The Ukraine crisis provides clarity as to how competition and great power rivalry will be executed moving forward. Actors will increasingly utilise the multilateral weaponisation of the financial system and cyberspace while building resilience to deter potential aggressor states.

Russia’s invasion of the Ukraine has reanimated deep concerns about the possibility of large-scale conflict in Europe. It has made EU policymakers deeply aware that the post-WWII international order that was built to limit the power of states and to minimise the chance of conflict is not necessarily permanent without greater economic, military, and multilateral investment.

The result of Putin’s efforts to dismantle the democratically elected Ukrainian government and the long-term implications of Russia’s invasion of Ukraine are yet to be written. Nonetheless, we can glean several important trends that are associated with this critical juncture in our understanding of the future of international order and the international institutions that act as a cohesive to maintain that international order.

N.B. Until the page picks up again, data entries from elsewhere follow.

/-- What stands at the homes of job `a` now, with the gather latch of core `c` (R235). -/
def State.homesOf (s : State) (a : Nat) (c : CoreId) : Homes :=
  let mems := fun (d : Dict Mem) => d.map fun e => (e.1, e.2.cur)
  { tcm := (s.cores.filter fun e => e.2.asid == a).map fun e => (e.1, e.2.tcm.cur)
    qsp := ((s.job? a).map fun j => mems j.qsp).getD []
    dss := ((s.job? a).map fun j => mems j.dss).getD []
    latch := ((s.core? c).map Core.latch).getD [] }
/-- The `n` bytes that stood at a location. -/
def Homes.rd (h : Homes) (d : Dest) (n : Nat) : Nat :=
  readMem (match d.space with
    | .tcm => dgetD h.tcm d.core []
    | .qsp => dgetD h.qsp (coreQuad d.core) []
    | .dss => dgetD h.dss (coreDie d.core) []) d.off n
/-- One 32-byte atom of a read by an engine: a store that races the command is seen or missed, which is open (R235, R264; log entry 3). -/
def State.rdAtom (s : State) (h : Homes) (a : Nat) (d : Dest) (n : Nat) : Nat × State :=
  let now := s.rd a d n
  if h.rd d n = now then (now, s) else (if s.drawBool.1 then now else h.rd d n, s.drawBool.2)
/-- `n` bytes read atom by atom, the atoms cut at multiples of 32, up to atom `k`. -/
def State.rdAtoms (s : State) (h : Homes) (a : Nat) (d : Dest) (n : Nat) : Nat → Nat × State
  | 0 => (0, s)
  | k + 1 =>
    let (x, s) := s.rdAtoms h a d n k
    let lo := max d.off (32 * (d.off / 32 + k))
    let (y, s) := s.rdAtom h a { d with off := lo } (min (d.off + n) (32 * (d.off / 32 + k + 1)) - lo)
    (x + y * 2 ^ (8 * (lo - d.off)), s)
/-- `n` bytes of an operand of a command that started with `seen`; where nothing has changed since, what stands there now (R235, R264). -/
def State.rdEngine (s : State) (seen : Option Homes) (a : Nat) (d : Dest) (n : Nat) : Nat × State :=
  match seen with
  | none => (s.rd a d n, s)
  | some h => if h.rd d n = s.rd a d n then (s.rd a d n, s) else s.rdAtoms h a d n ((d.off % 32 + n + 31) / 32)
/-- A list made element by element by a function that may draw free values. -/
def State.each {α β : Type} (s : State) (f : State → α → β × State) : List α → List β × State
  | [] => ([], s)
  | x :: t =>
    let (y, s) := f s x
    let (l, s) := s.each f t
    (y :: l, s)

/-- A message for job `a` finds a core of the job at its target, which is not fenced (R105, R347). -/
def State.belongs (s : State) (a : Nat) (c : CoreId) : Bool :=
  !(s.patch c).fenced && ((s.core? c).map fun k => k.asid == a).getD false
/-- The position a message for `c` performs at: `c`, or where a forwarding entry leads (R101). -/
def State.forwarded (s : State) (a : Nat) (c : CoreId) : CoreId :=
  match ((s.die (coreDie c)).forwards.find? fun f => f.asid == a && f.old == c) with
  | some f => f.new
  | none => c
/-- A location behind a forwarding entry of the job (R101). -/
def State.settled (s : State) (a : Nat) (d : Dest) : Dest := { d with core := s.forwarded a d.core }
/-- The home of a location as job `a` now stands, behind a forwarding entry, lies in the extent of a scope (R101, R298). -/
def State.homeIn (s : State) (a sc : Nat) (c : CoreId) (d : Dest) : Bool :=
  ((s.job? a).map fun j => j.homeInExtent sc c (s.settled a d)).getD false
/-- Where a message to `d` performs, or none when it is returned (R101, R105). -/
def State.target (s : State) (a : Nat) (d : Dest) : Option Dest :=
  let c := s.forwarded a d.core
  if s.belongs a c && (d.space != .dss || ((s.job? a).map fun j => j.hasDie (coreDie c)).getD false) then some { d with core := c }
  else none

-- messages
/-- A message that travels from the core that is its source: a request, a firing, one for the closing barrier, or one for a neighbour. -/
def MsgKind.outgoing : MsgKind → Bool
  | .eager _ _ _ _ | .loadReq _ _ _ | .check _ _ | .atomic _ _ _ _ _ | .order _ _ _ _ | .post _ _ _ => true
  | .fire _ _ _ _ | .vote _ _ | .arrival _ _ _ _ _ | .further _ | .heartbeat _ | .accuse _ _ | .accept _ _ => true
  | .urgent _ _ origin => origin == 1
  | _ => false
/-- The context number of a message that a module's hub sends, or its mangle: no context bears it. -/
def hubCtx : Nat := 11
/-- The core that injects a message: its source, or the home that answers; a module's hub bears the position of its first core and a context number
of its own. -/
def Msg.injector (m : Msg) : Option CoreId :=
  match m.home with
  | some c => some c
  | none => if m.ctx != hubCtx && m.kind.outgoing then some m.src else none
/-- A message sets out (R347). -/
def State.inject (s : State) (m : Msg) : State :=
  { s with net := s.net ++ [m]
           lastSent := match m.injector with
             | some c => dset s.lastSent c m
             | none => s.lastSent }
def State.send (s : State) (src : CoreId) (ctx asid seq : Nat) (cmd : Option Nat) (kind : MsgKind) : Nat × State :=
  let (u, s) := s.fresh
  (u, s.inject { src := src, ctx := ctx, asid := asid, uid := u, seq := seq, cmd := cmd, kind := kind })
/-- A message without an answer. -/
def State.post (s : State) (src : CoreId) (asid : Nat) (kind : MsgKind) : State := (s.send src 0 asid 0 none kind).2
/-- A message of module `m`'s hub. -/
def State.postHub (s : State) (m asid : Nat) (kind : MsgKind) : State := (s.send (m * 1024) hubCtx asid 0 none kind).2
def State.dropMsg (s : State) (n : Nat) : State := { s with net := s.net.eraseIdx n }

-- trace (R355, R356)
def traceBit (t : Word) (b : Nat) : Bool := t.getLsbD b
def frozenBit : Word := 0x800
def Core.cycle (k : Core) (clock : Nat) : Nat := clock - k.ssStart
/-- Adds an entry while tracing is on and not frozen; the ring holds 1,024. -/
def State.record (s : State) (c : CoreId) (k kind : Nat) (write : Bool) (payload : Word) : State :=
  match s.core? c with
  | none => s
  | some core =>
    if traceBit core.tracectl 0 && !traceBit core.tracectl 11 then
      let hi := core.cycle s.clock % 2 ^ 32 * 2 ^ 32 + k * 2 ^ 28 + kind * 2 ^ 24 + (if write then 1 else 0)
      let p := s.pos c
      let s := s.modPos c fun p => { p with trace := ((hi, payload.toNat) :: p.trace).take 1024 }
      match p.tracePost with
      | none => s
      | some n =>
        if n ≤ 1 then (s.modPos c fun p => { p with tracePost := none }).modCore c fun k => { k with tracectl := k.tracectl ||| frozenBit }
        else s.modPos c fun p => { p with tracePost := some (n - 1) }
    else s
/-- A trigger: POST more entries are recorded before FROZEN is set. While EN = 0 it does nothing, by the model's choice (R356; DESIGN CHOICE, log
entry 106). -/
def State.trigger (s : State) (c : CoreId) : State :=
  match s.core? c with
  | none => s
  | some core =>
    if traceBit core.tracectl 0 && !traceBit core.tracectl 11 && (s.pos c).tracePost.isNone then
      let post := core.tracectl.toNat / 2 ^ 16 % 2 ^ 10
      if post = 0 then s.modCore c fun k => { k with tracectl := k.tracectl ||| frozenBit }
      else s.modPos c fun p => { p with tracePost := some post }
    else s
def State.recordBranch (s : State) (c : CoreId) (k : Nat) (target : Word) : State :=
  if ((s.core? c).map fun x => traceBit x.tracectl 1).getD false then s.record c k 1 false target else s
def State.recordPred (s : State) (c : CoreId) (k : Nat) (v : Word) : State :=
  if ((s.core? c).map fun x => traceBit x.tracectl 2).getD false then s.record c k 2 false v else s
def State.recordMem (s : State) (c : CoreId) (k : Nat) (write : Bool) (a : Word) : State :=
  if ((s.core? c).map fun x => traceBit x.tracectl 3).getD false then s.record c k 3 write a else s
/-- A trap entry, and a trigger when FLTTRIG is set. -/
def State.recordTrap (s : State) (c : CoreId) (k seq cause : Nat) : State :=
  let flt := ((s.core? c).map fun x => traceBit x.tracectl 8).getD false
  let s := s.record c k 5 false (BitVec.ofNat 64 (seq % 65536 * 256 + cause))
  if flt then s.trigger c else s

-- counters of the module (R361)
def State.count (s : State) (m i n : Nat) : State :=
  s.modModule m fun d => if d.freeze then d else { d with cnt := sset d.cnt i (sget d.cnt i + BitVec.ofNat 64 n) }

/-- Sets flags of an operation in its issuer's `qflags`, or in context 0's when the helper that issued it is no longer live,
whoever bears its number now (R56, R163). -/
def State.addFlags (s : State) (c : CoreId) (k : Nat) (gone : Bool) (fl : BitVec 7) : State :=
  s.modCore c fun core => core.modCtx (if gone then 0 else k) fun x => { x with flags := x.flags ||| fl }

-- the coprocessor ring (R330)
/-- The entry of the next dispatch is free. -/
def Core.ringFree (k : Core) : Bool := !((dget? k.ring (k.seqNext % 64)).map RingEntry.valid).getD false
/-- Enters the next dispatch: its sequence number counts modulo 65,536. -/
def Core.dispatch (k : Core) (n uid : Nat) : Nat × Core :=
  let seq := k.seqNext % 65536
  let off := (k.ctx n).pc.toNat % 2 ^ 28
  (seq, { k with seqNext := k.seqNext + 1, ring := dset k.ring (seq % 64) { seq := seq, ctx := n, valid := true, done := false, pcoff := off, uid := uid, owed := 0 } })
/-- The entry is freed once its operation has completed and no late trap of it is pending. -/
def RingEntry.settle (e : RingEntry) : RingEntry := { e with valid := e.valid && !(e.done && e.owed == 0) }
/-- The held entry of a dispatch changed. -/
def Core.modRing (k : Core) (seq : Nat) (f : RingEntry → RingEntry) : Core :=
  { k with ring := dmod k.ring (seq % 64) fun e => if e.seq = seq ∧ e.valid then (f e).settle else e }
/-- Late traps of the operation set out. -/
def Core.ringOwe (k : Core) (seq n : Nat) : Core := k.modRing seq fun e => { e with owed := e.owed + n }
/-- The operation has completed. -/
def Core.ringDone (k : Core) (seq : Nat) : Core := k.modRing seq fun e => { e with done := true }
/-- A late trap of the operation has been taken or discarded. -/
def Core.ringTaken (k : Core) (seq : Nat) : Core := k.modRing seq fun e => { e with owed := e.owed - 1 }

/-- The loop counter that a push advanced is restored (R151). -/
def Core.restoreLc (core : Core) (k : Nat) (lc : Option (Nat × Word)) : Core :=
  match lc with
  | some (n, v) => core.modCtx k fun x => x.setLc n v
  | none => core
/-- Undoes a push whose wait is abandoned: the loop counter and, once it has one, the coprocessor-ring entry (R151, R323). -/
def Core.abandonPush (core : Core) (k : Nat) (w : Wait) : Core :=
  match w with
  | .push _ cmd lc =>
    let core := core.restoreLc k lc
    { core with ring := dmod core.ring (cmd.seq % 64) fun e => { e with valid := false } }
  | .ringPush _ _ lc => core.restoreLc k lc
  | _ => core

/-- Removes the claims that a core's waits made (R187). -/
def State.dropClaims (s : State) (c : CoreId) : State :=
  s.modQuad (coreQuad c) fun q => { q with claims := q.claims.filter fun x => x.core != c }

/-- Every wait of the core ends without effect: a push that waits is undone (R151). -/
def Core.endWaits (k : Core) : Core :=
  let k := k.ctxs.foldl (fun k e => match e.2.wait with
    | some w => k.abandonPush e.1 w
    | none => k) k
  { k with ctxs := dmap k.ctxs fun _ x => { x with wait := none } }
/-- Every wait of the core ends without effect and no context issues again in the attempt (R282, R331, R332). -/
def State.stopCore (s : State) (c : CoreId) : State := (s.modCore c fun k => { k.endWaits with stopped := true }).dropClaims c

/-- The job's progress in its superstep has not been decided and the core has not voted. -/
def Core.open_ (k : Core) : Bool := (k.phase == .run || k.phase == .closing) && !k.dead

/-- An abort condition recorded by a core (R331): the first stops it and votes; a later one goes as a further abort message;
one that comes after the outcome is discarded. -/
def State.abortCondition (s : State) (c : CoreId) (cause : Nat) : State :=
  match s.core? c with
  | none => s
  | some k =>
    if k.dead then s
    else if k.open_ && !k.stopped then
      let s := (s.modCore c fun k => { k with abort := some (k.abort.getD cause), phase := .voted }).stopCore c
      s.post c k.asid (.vote { index := k.index, abort := true, cause := cause, op := 0, val := 0 } k.ssn)
    else if k.phase == .voted || k.open_ then
      let s := s.modCore c fun k => { k with abort := some (k.abort.getD cause), stopped := true }
      s.post c k.asid (.further { index := k.index, abort := true, cause := cause, op := 0, val := 0 })
    else s

/-- Poison met by an access of a core: the page is kept for R336. -/
def State.metPoison (s : State) (c : CoreId) (pa : Nat) : State :=
  s.modCore c fun k => { k with poisonMet := some (pa / 4096 * 4096) }

-- traps (R322, R325)
/-- `svcause` of a trap (R327). -/
def svcauseOf (t : PendingEntry) : Word :=
  BitVec.ofNat 64 (t.seq.getD 0 % 65536 * 2 ^ 48 + (if t.late then 2 ^ 47 else 0) + (if t.orphan then 2 ^ 46 else 0)
    + t.reason * 2 ^ 44 + t.ctx * 2 ^ 40 + t.cause)

/-- A context of the core runs at service level. -/
def Core.inService (k : Core) : Bool := k.ctxs.any fun e => e.2.level == .service
/-- A context of the core is at service level, or waits to enter the handler: a further one waits its turn (R326). -/
def Core.serviceTaken (k : Core) : Bool := k.inService || k.ctxs.any fun e => e.2.entry.isSome

/-- The handler entry of R325: the service CSRs are written, the level changes and the pc is HANDLER. -/
def State.enterHandler (s : State) (c : CoreId) (k : Nat) (t : PendingEntry) (handler : Word) : State :=
  let last := ((s.core? c).map fun x => x.seqNext).getD 0
  let sel := match t.seq with
    | some q => q % 64
    | none => if last = 0 then 0 else (last - 1) % 64
  let s := s.modPos c fun p => { p with svcause := svcauseOf t, svepc := t.epc, svtval := t.tval, cpsel := sel }
  s.modCtx c k fun x => { x with level := .service, pc := handler, wait := none, entry := none }

/-- A trap taken by context `k` (R322): at firmware level it goes to the firmware's handler; at service level, with no handler, or for
POISON, it is an abort condition; otherwise the context enters the handler, or waits while another is at service level or waits
(R326). -/
def State.takeTrap (s : State) (c : CoreId) (k : Nat) (t : PendingEntry) : State :=
  let s := s.recordTrap c k (t.seq.getD 0) t.cause
  match s.core? c with
  | none => s
  | some core =>
    let x := core.ctx k
    let handler := ((s.job? core.asid).map Job.handler).getD 0
    match x.level with
    | .firmware => s.modCtx c k fun x => { x with fwEpc := t.epc, pc := Config.firmwareHandler, wait := none }
    | .service => s.abortCondition c t.cause
    | .job =>
      if handler = 0 || t.cause == cPOISON then s.abortCondition c t.cause
      else if core.serviceTaken then s.modCtx c k fun x => { x with entry := some t, wait := none }
      else s.enterHandler c k t handler

/-- The return from the handler (R177, R328): `svepc` checked as a branch target by the caller, `svcause` reset; a return from a REPEAT
entry consumes the poisoned page-fetch entries (R352). -/
def State.leaveHandler (s : State) (c : CoreId) (k : Nat) : State :=
  let p := s.pos c
  let s := s.modPos c fun p => { p with svcause := 0 }
  let s := if p.svcause.toNat / 2 ^ 44 % 4 = 1 then s.modCore c fun x => { x with stagedPoison := [] } else s
  s.modCtx c k fun x => { x with level := .job, pc := p.svepc, instret := x.instret + 1 }

/-- A precise trap of the instruction at the context's pc (R11). -/
def State.trap (s : State) (c : CoreId) (k cause : Nat) (tval : Word) : State :=
  match s.core? c with
  | none => s
  | some core =>
    s.takeTrap c k { cause := cause, seq := none, late := false, orphan := false, reason := 0, ctx := k, epc := (core.ctx k).pc, tval := tval }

First, the invasion of Ukraine has highlighted that in the European context during a time of war, politics trump economics. Germany’s quick shift away from a decades long pacifist approach to its foreign policy, one which tried to balance politics and economics with Russia has given way to more robust German support for the building of defence capabilities to preserve, not only German sovereignty, but also European integration.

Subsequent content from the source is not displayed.